Impermanence and Complaint

“Allow your thoughts to come and go. Just don’t serve them tea.” (Suzuki Roshi)

I’ve been pretty sick with a cold–for almost four weeks now. Tests identified rhinovirus on July 17 and again (still!) on August 8. In the last couple of days I had a low-grade fever which was just enough to make me feel crappy.

I’m hopeful this morning. The Tylenol and Ibuprofen are keeping the temp down. I’ve started taking Augmentin (penicillin), which is usually not recommended without signs of a bacterial infection, but doctors are extra-careful with stem cell transplant patients, especially with fever. I’m starting to feel better.

This cold has been even more annoying because 2017 has so far been the year of viruses–rhinovirus, influenza, parainfluenza. I think the immunosuppressant I was taking for graft-versus-host disease (now resolved) increased my vulnerability to these things (no great leap of logic), so I stopped taking it.

When I feel good, I forget to appreciate how nice it is to feel good. When I’m very sick, I’m in the hospital–surrounded by experts, and usually I have a strong feeling (and motivation) that there’s a treatment that will make me better. In both those situations, feeling very good or very bad, I can forget or ignore the fact of impermanence.

When I have “just” a cold, but feel too crappy to do anything, I discover a sense of guilt if I don’t recover quickly. (That’s helpful, right? If you don’t feel well, there’s a mental trick to make you feel even worse.)

Feeling good doesn’t last long before it shifts. But who thinks like that?

Buddhists try to. It’s challenging to think about impermanence when everything in your life is going swimmingly. But that’s when we should be taming and training our minds, because we know things will change. It’s easier to train your mind when your body isn’t overwhelmed, to prepare for when it is.

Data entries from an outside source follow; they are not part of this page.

/-! ### Event subscriptions (R574, R575) -/

/-- SUBSCRIPTIONS. -/
def State.subsReg (s : State) : State :=
  s.setN Reg.evt.subscriptions (s.mgmt.sessions.filter fun x => x.sub.isSome).length

/-- SUBSCRIBE: the subscription is replaced; an empty mask ends it. -/
def State.subscribe (s : State) (h : TallyHdr) (mask : List Nat) (severity : Nat) (both : Bool) : State :=
  s.request h false fun _ s => match s.session? h.session with
    | none => (s, [], none)
    | some x =>
      let sub : Option Subscription := if mask.isEmpty then none else some ⟨mask, severity, both, [], [], 0⟩
      (((s.putSession { x with sub := sub }).subsReg).ends 0x1100, [], none)

def execSubscribe (hdr : TallyHdr) (sourceMask : List Nat) (minSeverity : Nat) (bothPorts : Bool) (s : State) :
    Host.Outcome State Fault Refusal :=
  act s fun s => s.subscribe hdr sourceMask minSeverity bothPorts

/-- EVENT_ACK. -/
def State.eventAck (s : State) (h : TallyHdr) (c : Nat) : State :=
  s.request h false fun _ s => match s.session? h.session with
    | none => (s, [], none)
    | some x => ((s.putSession { x with sub := x.sub.map fun (u : Subscription) =>
        { u with unacked := u.unacked.filter fun m => c < m.counter } }).ends 0x1100, [], none)

def execEventAck (hdr : TallyHdr) (counter : Nat) (s : State) : Host.Outcome State Fault Refusal :=
  act s fun s => s.eventAck hdr counter

/-- Sends an EVENT where a management link that it goes by is up; the mailbox carries none. -/
def State.eventOut (s : State) (x : Session) (u : Subscription) (m : EventMsg) : State :=
  let up := fun (path : Nat) => (path == 1 || path == 2) && (s.num Reg.mgmt.mgmtLinks).testBit (path - 1)
  if up x.lastPath || (u.bothPorts && up (3 - x.lastPath)) then s.emit (.event x.id u.bothPorts m) else s

/-- The entries that one EVENT holds. -/
def State.eventRoom (s : State) : Nat := (s.num Reg.mgmt.tallyMaxMsg - 32 - 16 - 8) / 64

/-- One EVENT message of the entries at the head of those due: a ninth unacknowledged one drops the oldest, whose entries and
LOST it carries. -/
def State.eventOne (s : State) (id : Nat) : State :=
  match s.session? id with
  | none => s
  | some x => match x.sub with
    | none => s
    | some u =>
      if u.due.isEmpty then s
      else
        let n := s.eventRoom
        let dropped := if u.unacked.length ≥ 8 then u.unacked.take 1 else []
        let lost := u.lost + sum (dropped.map fun m => m.entries.length + m.lost)
        let m : EventMsg := ⟨x.nextEvent, wrap 32 lost, u.due.take n, s.now⟩
        let v := { u with due := u.due.drop n, unacked := u.unacked.drop dropped.length ++ [m], lost := 0 }
        let s := (s.putSession { x with sub := some v, nextEvent := x.nextEvent + 1 }).bump Reg.evt.eventCounter
        let s := s.bumpIf (!dropped.isEmpty) Reg.evt.eventsDropped
        s.eventOut x v m

/-- EVENT_SEND: every entry due goes, in as many messages as it takes. -/
def State.eventSend (s : State) (id : Nat) : State :=
  let n := match (s.session? id).bind (·.sub) with
    | some u => u.due.length
    | none => 0
  (List.range n).foldl (fun (s : State) _ => s.eventOne id) s

def execEventSend (session : Nat) (s : State) : Host.Outcome State Fault Refusal := act s fun s => s.eventSend session

/-- EVENT_RESEND: an unacknowledged EVENT goes again after 1 s, byte for byte. -/
def State.eventResend (s : State) (id c : Nat) : State :=
  match s.session? id with
  | none => s
  | some x => match x.sub with
    | none => s
    | some u => match u.unacked.find? fun m => m.counter == c with
      | none => s
      | some m =>
        if s.now < m.lastSentAt + cyclesPerS then s
        else
          let again : EventMsg := { m with lastSentAt := s.now }
          let v := { u with unacked := u.unacked.map fun (k : EventMsg) => if k.counter = c then again else k }
          (s.putSession { x with sub := some v }).eventOut x v again

def execEventResend (session counter : Nat) (s : State) : Host.Outcome State Fault Refusal :=
  act s fun s => s.eventResend session counter

/-! ### The PCIe mailbox (R564) -/

/-- Body bytes that a request's TYPE calls for: exactly, or at least (Table 18-5). -/
def bodyOk (type len : Nat) : Bool :=
  match type with
  | 1 => len == 12
  | 2 => 4 ≤ len
  | 3 => len == 4
  | 4 => len == 56
  | 5 => 8 ≤ len
  | 6 | 7 => len == 2
  | 0x10 => len == 133
  | 0x12 => len == 96
  | 0x13 => len == 0
  | 0x20 => len == 40
  | 0x22 => len == 8
  | _ => true

/-- A message's header and its body as it reads: a secure body is opened under its session's key. -/
def State.openMessage (s : State) (m : Bytes) : TallyHdr × Bytes :=
  let head := m.take 32
  let secure := (leAt m 4 1).testBit 0
  let len := beAt m 6 2
  let session := beAt m 8 4
  let counter := beAt m 16 8
  let rest := m.drop 32
  let opened : Option Bytes := if secure then
      (s.session? session).bind fun x => Config.gcmOpen x.key (beBytes 4 session ++ beBytes 8 counter) head rest
    else some rest
  let body := opened.getD []
  let fits := 32 ≤ m.length && beAt m 0 2 == 0x544C && leAt m 2 1 == 1 && rest.length == len + (if secure then 16 else 0) &&
    (opened.isNone || bodyOk (leAt m 3 1) body.length)
  (⟨3, 0, 0, fits, m.length, secure, session, beAt m 12 4, counter, opened.isSome⟩, body)

/-- The subsystem bytes that a SOURCE_MASK selects. -/
def maskBytes (b : Bytes) : List Nat := (List.range 256).filter fun i => (leAt b (i / 8) 1).testBit (i % 8)

/-- Runs a request by its TYPE (Table 18-5). -/
def State.runMessage (s : State) (h : TallyHdr) (type : Nat) (b : Bytes) : State :=
  match type with
  | 1 => s.tallyRead h (beAt b 0 2) (leAt b 2 1) (beAt b 4 4) (beAt b 8 4)
  | 2 => s.tallyWrite h (beAt b 0 2) (leAt b 2 1) (b.drop 4)
  | 3 => s.tallyMeta h (beAt b 0 2) (leAt b 2 1)
  | 4 => s.blobBegin h (beAt b 0 2) (leAt b 2 1) (beAt b 4 4) (bytesAt b 8 48)
  | 5 => s.blobData h (beAt b 0 2) (beAt b 4 4) (b.drop 8)
  | 6 => s.blobEnd h (beAt b 0 2)
  | 7 => s.blobAbort h (beAt b 0 2)
  | 0x10 => s.hello h (leAt b 0 1) (bytesAt b 4 97) (bytesAt b 101 32)
  | 0x12 => s.proof h b
  | 0x13 => s.sessionClose h
  | 0x20 => s.subscribe h (maskBytes b) (leAt b 32 1) ((leAt b 33 1).testBit 0)
  | 0x22 => s.eventAck h (beAt b 0 8)
  | _ => s.request h false fun _ s => (s.refuse 0x1102 0xFF 0xFF, [], none)

/-- The session key that a mailbox request's answer may need after its session is gone, or before it opens. -/
def State.mboxKey (s : State) (id : Nat) : Bytes :=
  match s.session? id with
  | some x => x.key
  | none => ((s.mgmt.challenges.find? fun c => c.session == id).map Challenge.sessionKey).getD []

/-- MBOX_GO: a request in progress answers BUSY; a REQ_LEN outside 32 to 2,032 sets FORMAT_ERROR; a message that is dropped
leaves no response. -/
def State.mboxGo (s : State) (len : Nat) (body : Bytes) (irqEn : Bool) (vector : Nat) : State :=
  if s.mgmt.mbox.go then s.refuse 0x1101 0xFF 0xFF
  else
    let m := (body ++ zeros 2032).take 2032
    let bad := decide (len < 32 ∨ 2032 < len)
    let req := m.take len
    let s := { s with mgmt := { s.mgmt with mbox :=
      { s.mgmt.mbox with
        go := true, done := false, irqEn := irqEn, formatError := bad, vector := vector % 2048, reqLen := len, rspLen := 0
        body := m, type := leAt req 3 1, key := s.mboxKey (beAt req 8 4) } } }
    if bad then s.mboxDone []
    else
      let p := s.openMessage req
      let s := s.runMessage p.1 (leAt req 3 1) p.2
      if s.mgmt.mbox.go && !(s.mgmt.heldAnswers.any fun a => a.path == 3) then s.mboxDone [] else s

def execMboxGo (reqLen : Nat) (body : Bytes) (irqEn : Bool) (vector : Nat) (s : State) : Host.Outcome State Fault Refusal :=
  act s fun s => s.mboxGo reqLen body irqEn vector

/-! ### SMBus (R565 to R567) -/

/-- A transaction whose PEC fails is counted and ignored (R565). -/
def State.smbus (s : State) (pecOk : Bool) (f : State → State) : State := if pecOk then f s else s.bump Reg.smb.smbPecErrors

def State.putSmb (s : State) (x : SmBus) : State := { s with mgmt := { s.mgmt with smb := x } }

def execSmbSelect (pecOk : Bool) (idx sub offset : Nat) (s : State) : Host.Outcome State Fault Refusal :=
  act s fun s => s.smbus pecOk fun s => s.putSmb { s.mgmt.smb with idx := idx, sub := sub, offset := offset }

/-- READ: STATUS, TOTAL, and up to 29 bytes of the value from OFFSET. -/
def State.smbRead (s : State) : State :=
  let x := s.mgmt.smb
  match s.odRead .smbus x.idx x.sub with
  | .error c => (s.refuse c 0xFF 0xFF).emit (.smbus (leBytes 2 c ++ [0]))
  | .ok (t, _, v) =>
    (t.ends 0x1100).emit
      (.smbus (leBytes 2 0x1100 ++ leBytes 1 (if 254 < v.length then 0xFF else v.length) ++ (v.drop x.offset).take 29))

def execSmbRead (pecOk : Bool) (s : State) : Host.Outcome State Fault Refusal := act s fun s => s.smbus pecOk State.smbRead

def execSmbStatus (pecOk : Bool) (s : State) : Host.Outcome State Fault Refusal :=
  act s fun s => s.smbus pecOk fun s =>
    if s.num Reg.sec.bootState = 3 then s else s.emit (.smbus (leBytes 2 s.mgmt.smb.lastStatus))

/-- The Alert Response Address, while SMBALERT# is asserted: the device's address in bits 7:1. -/
def execSmbAlertResponse (pecOk : Bool) (s : State) : Host.Outcome State Fault Refusal :=
  act s fun s => s.smbus pecOk fun s =>
    if s.alertAsserted then s.emit (.smbus (leBytes 1 (2 * s.num Reg.smb.smbAddr))) else s
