-- ==== Sys2Proof/WellFormed.lean ====
section
/-! DEFINITION. Which operands a command may carry: every field of a structure fits its width, and the numbers of paths,
ports, clusters, contexts and slots are of things that exist. The device itself checks what the spec tells it to check;
this predicate is about the commands alone. -/
namespace Sys2Proof.Machine

/-- A number fits in `w` bits. -/
def fits (w x : Nat) : Bool := decide (x < 2 ^ w)

/-- A Tally header (Table 18-4). -/
def TallyHdr.wf (p : TallyHdr) : Bool :=
  fits 16 p.port && fits 32 p.session && fits 32 p.reqId && fits 64 p.counter &&
    decide (1 ≤ p.path) && decide (p.path ≤ 3)

/-- A decode descriptor (Table 4-1). -/
def DecodeDesc.wf (p : DecodeDesc) : Bool :=
  fits 16 p.mediaType && fits 8 p.cluster && fits 8 p.unit && fits 16 p.outFormat && fits 32 p.inBuf &&
    fits 32 p.inLen && fits 32 p.outBuf && fits 32 p.outCap && fits 64 p.sample && fits 32 p.stream &&
    fits 32 p.options && fits 64 p.resultAddr && fits 64 p.errorAddr && fits 64 p.params

/-- An intake packet (Table 5-1), on one of the data ports. -/
def IntakePacket.wf (p : IntakePacket) : Bool :=
  fits 16 p.udpPort && fits 16 p.stream && fits 32 p.frame && fits 32 p.generation && fits 64 p.soe &&
    fits 32 p.offset && fits 64 p.rxTai && decide (p.port < 32) && decide (p.payload.length ≤ 8192)

/-- A layer outcome (R163). -/
def LayerOutcome.wf (p : LayerOutcome) : Bool :=
  fits 8 p.layer && fits 8 p.outcome && fits 8 p.flags && fits 16 p.stream && fits 32 p.frame &&
    fits 32 p.settingsGen && fits 64 p.soe

/-- A token descriptor (Table 6-1). -/
def TokenDesc.wf (p : TokenDesc) : Bool :=
  fits 16 p.options && fits 8 p.cluster && fits 8 p.unit && fits 16 p.policy && fits 32 p.inBuf &&
    fits 32 p.inLen && fits 32 p.outBuf && fits 32 p.outCap && fits 64 p.sample && fits 64 p.vocabTag &&
    fits 64 p.resultAddr && fits 64 p.errorAddr && fits 64 p.params

/-- A compute descriptor (Table 7-8). -/
def ComputeDesc.wf (p : ComputeDesc) : Bool :=
  fits 16 p.options && fits 8 p.cluster && fits 8 p.coreMask && fits 8 p.reproClass && fits 32 p.kernel &&
    fits 32 p.items && fits 32 p.argBuf && fits 32 p.sampleTable && fits 16 p.partition_ &&
    fits 16 p.slotBase && fits 32 p.epoch && fits 64 p.model && fits 64 p.resultAddr

/-- A fragment key (R65). -/
def FragKey.wf (p : FragKey) : Bool :=
  fits 32 p.epoch && fits 32 p.step && fits 32 p.consumer

/-- A protection tuple (R284). -/
def PiTuple.wf (p : PiTuple) : Bool :=
  fits 64 p.guard && fits 16 p.app && fits 48 p.ref

/-- A buffer pool command (Table 10-8). -/
def PoolCmd.wf (p : PoolCmd) : Bool :=
  fits 8 p.flags && fits 16 p.owner && fits 32 p.handle && fits 32 p.bytes && fits 8 p.pool &&
    fits 8 p.context && fits 16 p.reserved

/-- A Chipper descriptor (Table 11-4). -/
def ChipDesc.wf (p : ChipDesc) : Bool :=
  fits 8 p.flags && fits 8 p.blockLog2 && fits 8 p.cls && fits 8 p.chipper && fits 16 p.returnTo &&
    fits 32 p.inBuf && fits 32 p.inOff && fits 32 p.inLen && fits 32 p.outBuf && fits 32 p.outOff &&
    fits 64 p.outLimit && fits 64 p.tag && fits 64 p.resultAddr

Feeling bad is a clear message, a lesson, that feeling good doesn’t last. The medical rush to make it better can be a way to avoid awareness of impermanence. We’d rather not think about it.

My practice, I remind myself, is to simplify my inner commentary, calm my personal curmudgeon. (Seriously? Another virus?!) Stop complaining.

As I start feeling better, I challenge myself not to forget how sick I was, and to remember the countless others who are more sick than I. I challenge myself not to forget (or complain about) impermanence.

Impermanence is a profound teaching because it is a universal fact. It should become as familiar as our own name. We should never become complacent about it, or treat it as merely an idea or a philosophy.

The coffee that’s gone cold, our moods that can shift unexpectedly, last night’s elegant dinner that’s become a fading memory. People, too–friends, enemies, family, celebrities–we arise, dwell for a while, and move on. That’s how things are. It can be horribly painful when someone wonderful dies. Or a profound relief when an illness ends. Bad things fade away as well as good things.

We should experience impermanence, acknowledge it, feel it, open our hearts to it. Live in the full catastrophe. Be motivated by impermanence, inspired toward compassion and the path of awakening.

As we train our minds in this way, we realize that all we have is nowness.

P.S. Just to avoid any misunderstanding, I don’t advocate stopping medical or mental health treatment. Some people get the funny idea that meditation or Buddhism will heal everything and solve every problem. It won’t. 

Take loving care of your body and mind, as you would your own child. Maintain awareness of the preciousness of existence.